Given information: Begin
theorem execMismatchWindowEnd_kept (s : State) (hP : Sub 100671488 P) (hR : Sub 0x5000000000000000000000000000000000000000000
    R) (hk0 : Kept P R o s) : KeptR P R o (execMismatchWindowEnd s) := by
  delta execMismatchWindowEnd
  refine keptR_ite _ _ _ ?_ ?_
  · refine (KeptR_next _).mpr ?_
    assumption
  · extract_lets +onlyGivenNames -underBinder -merge v1
    have hv1 : Kept P R o v1 := by
      unfold v1
      refine kept_ite _ _ _ ?_ ?_
      · assumption
      · refine State.forEach_kept _ _ _ ?_ ?_
        · intro y1_0 y1_1 hy1_2
          refine State.judgeWindow_kept _ _ (.of rfl hP) (.of rfl hR) ?_
          assumption
        · assumption
    clear_value v1
    extract_lets +onlyGivenNames -underBinder -merge v2
    have hv2 : Kept P R o v2 := by
      unfold v2
      refine State.forEach_kept _ _ _ ?_ ?_
      · intro y1_0 y1_1 hy1_2
        refine State.modRgn_kept _ _ _ (hP.bit rfl) ?_
        assumption
      · assumption
    clear_value v2
    refine (KeptR_next _).mpr ?_
    refine kept_pacer (v2) _ (hP.bit rfl) ?_
    assumption

theorem State.computeRowMax_kept (s : State) (hP : Sub 33554432 P) (hk0 : Kept P R o s) : Kept P R o (State.computeRowMax s)
    := by
  delta State.computeRowMax
  extract_lets +onlyGivenNames -underBinder -merge v1
  clear_value v1
  extract_lets +onlyGivenNames -underBinder -merge v2
  clear_value v2
  refine kept_pacer (s) _ (hP.bit rfl) ?_
  assumption

theorem State.coefEnabled_kept (s : State) (hP : Sub 33562624 P) (hk0 : Kept P R o s) : Kept P R o (State.coefEnabled s) := by
  delta State.coefEnabled
  extract_lets +onlyGivenNames -underBinder -merge v1
  have hv1 : Kept P R o v1 := by
    unfold v1
    refine State.computeRowMax_kept _ (.of rfl hP) ?_
    assumption
  clear_value v1
  refine State.forEach_kept _ _ _ ?_ ?_
  · intro y1_0 y1_1 hy1_2
    refine State.modRgn_kept _ _ _ (hP.bit rfl) ?_
    assumption
  · assumption

theorem State.clearBins_kept (s : State) (hP : Sub 33554432 P) (hk0 : Kept P R o s) : Kept P R o (State.clearBins s) := by
  delta State.clearBins
  refine kept_pacer (s) _ (hP.bit rfl) ?_
  assumption

theorem State.setPeriod_kept (s : State) (len : Nat) (t0 : Nat) (hP : Sub 8623489024 P) (hk0 : Kept P R o s) : Kept P R o
    (State.setPeriod s len t0) := by
  delta State.setPeriod
  extract_lets +onlyGivenNames -underBinder -merge v1
  clear_value v1
  extract_lets +onlyGivenNames -underBinder -merge v2
  have hv2 : Kept P R o v2 := by
    unfold v2
    refine kept_ite _ _ _ ?_ ?_
    · assumption
    · refine State.clearBins_kept _ (.of rfl hP) ?_
      assumption
  clear_value v2
  refine kept_upd (v2) _ 8623489024 rfl ⟨[], (List.append_nil _).symm⟩ rfl (by intro p hp; cases p <;> first | rfl | cases hp) (.of rfl hP) ?_
  assumption

end Sys2Proof.Machine
end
Given information: End
*Task brief*
Search the lines above for the string "coefEnabled", then show every one that has it.

*Task response*
theorem State.coefEnabled_kept (s : State) (hP : Sub 33562624 P) (hk0 : Kept P R o s) : Kept P R o (State.coefEnabled s) := by
  delta State.coefEnabled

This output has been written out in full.